▽

-- ==== Sys2Proof/Config.lean ====
section
/-! DEFINITION. What an implementation or its environment fixes (00_scope.md R10): the environment
oracle's vocabulary (10_state.md R44), the OPEN parameters and the FREE VALUES, opaque constants about which nothing can
be proved. The parameters with a value stand in Machine/Parameters.lean. -/

namespace Sys2Proof

/-- The cause an IO_FAILURE records (60_exceptions.md R202): the environment's own opaque cause, or one of the block's
three. DESIGN CHOICE, safe: the environment's causes are named by numbers (log 10). -/
inductive Cause where
  /-- The environment's cause `c`, of `Fail(c)` (10_state.md R44). -/
  | env (c : EnvCause)
  /-- `Rejected` (42_spi_master.md R141). -/
  | rejected
  /-- `NotOutput` (41_gpio_line.md R125). -/
  | notOutput
  /-- `ShortWrite` (41_gpio_line.md R125). -/
  | shortWrite
deriving DecidableEq, Repr, Inhabited

/-- The edge-detection mode of a line: falling is the only one (10_state.md R29, 41_gpio_line.md R114). -/
inductive EdgeMode where
  | falling
deriving DecidableEq, Repr, Inhabited

/-- What the environment keeps of one line: who reserved it is not visible, that somebody did is (10_state.md R32); its
level (R33); the direction and edge mode it was set to (70_reset_and_hazards.md R232). -/
structure LineEnv where
  reserved : Bool
  pin : Level
  dir : Option Dir
  edge : Option EdgeMode
deriving DecidableEq, Repr, Inhabited

/-- A step of the environment that may fall between two underlying calls (10_state.md R31, 20_memory.md R75). -/
inductive EnvEvent where
  /-- `PinFall(l)`. -/
  | pinFall (l : LineId)
  /-- `PinRise(l)`. -/
  | pinRise (l : LineId)
  /-- Another process reserves line `l`. -/
  | otherReserve (l : LineId)
  /-- Another process releases its reservation of line `l`. -/
  | otherRelease (l : LineId)
deriving DecidableEq, Repr, Inhabited

/-- The environment's verdict on one underlying call, before the constraints of 10_state.md R44 are applied: each call
of Machine/Environment.lean says which admitted answer a verdict is for it (log 3). -/
inductive Verdict where
  /-- The call is carried out. -/
  | ok
  /-- `Fail(c)`. -/
  | fail (c : EnvCause)
  /-- `Rejected`, an answer of spiSetMode only. -/
  | rejected
  /-- `Short`, an answer of writeValue only. -/
  | short
  /-- `Timeout`, an answer of waitEdge only. -/
  | timeout
  /-- The environment has not answered yet, of waitEdge only (41_gpio_line.md R119). -/
  | silent
deriving DecidableEq, Repr, Inhabited

/-- One turn of the environment, spent on one underlying call: the steps it takes before it answers, its verdict, and
what MISO and the clock show if the call is an exchange or a clock sample (log 1, 2). -/
structure Turn where
  events : List EnvEvent
  verdict : Verdict
  rx : FrameBuf
  time : U64
deriving DecidableEq, Repr, Inhabited

/-- FREE VALUE: the environment's turns beyond its script, one for each value of `State.env.free` (10_state.md R45:
a claim holds for every sequence of answers). DESIGN CHOICE, safe (log 1). -/
opaque Config.freeTurn : Nat → Turn

/-- FREE VALUE: the draws of a level or a latch (93_implementation_defined.md U10, U11, U13, U14), one for each value
of `State.env.free`. DESIGN CHOICE, safe (log 17 to 20). -/
opaque Config.freeBit : Nat → Bool

/-- FREE VALUE: the content of `s.cfg` after ACQ.CLOSE (93_implementation_defined.md U24). DESIGN CHOICE, safe
(log 13). -/
opaque Config.freeConfig : Nat → DeviceConfig

/-- FREE VALUE: what the environment holds of a line that nothing has touched since reset
(93_implementation_defined.md U25, 70_reset_and_hazards.md R232). DESIGN CHOICE, safe (log 16). -/
opaque Config.lineAtReset : LineId → LineEnv

/-- OPEN parameter `DEFAULT_BUS_PATH` (00_scope.md R10). DESIGN CHOICE, safe (log 11). -/
opaque Config.defaultBusPath : BusPath

/-- What the subsystem would make of a requested maximum clock rate; `Machine.sclkActual` bounds it
(00_scope.md R10 `SCLK_ACTUAL`). DESIGN CHOICE, safe (log 29). -/
opaque Config.sclkOffered : U32 → U32

end Sys2Proof
end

△

*Exercise goal*: With "Machine" as the string to find, copy every line of the records that holds it.

*Answer area*:
be proved. The parameters with a value stand in Machine/Parameters.lean. -/
of Machine/Environment.lean says which admitted answer a verdict is for it (log 3). -/
/-- What the subsystem would make of a requested maximum clock rate; `Machine.sclkActual` bounds it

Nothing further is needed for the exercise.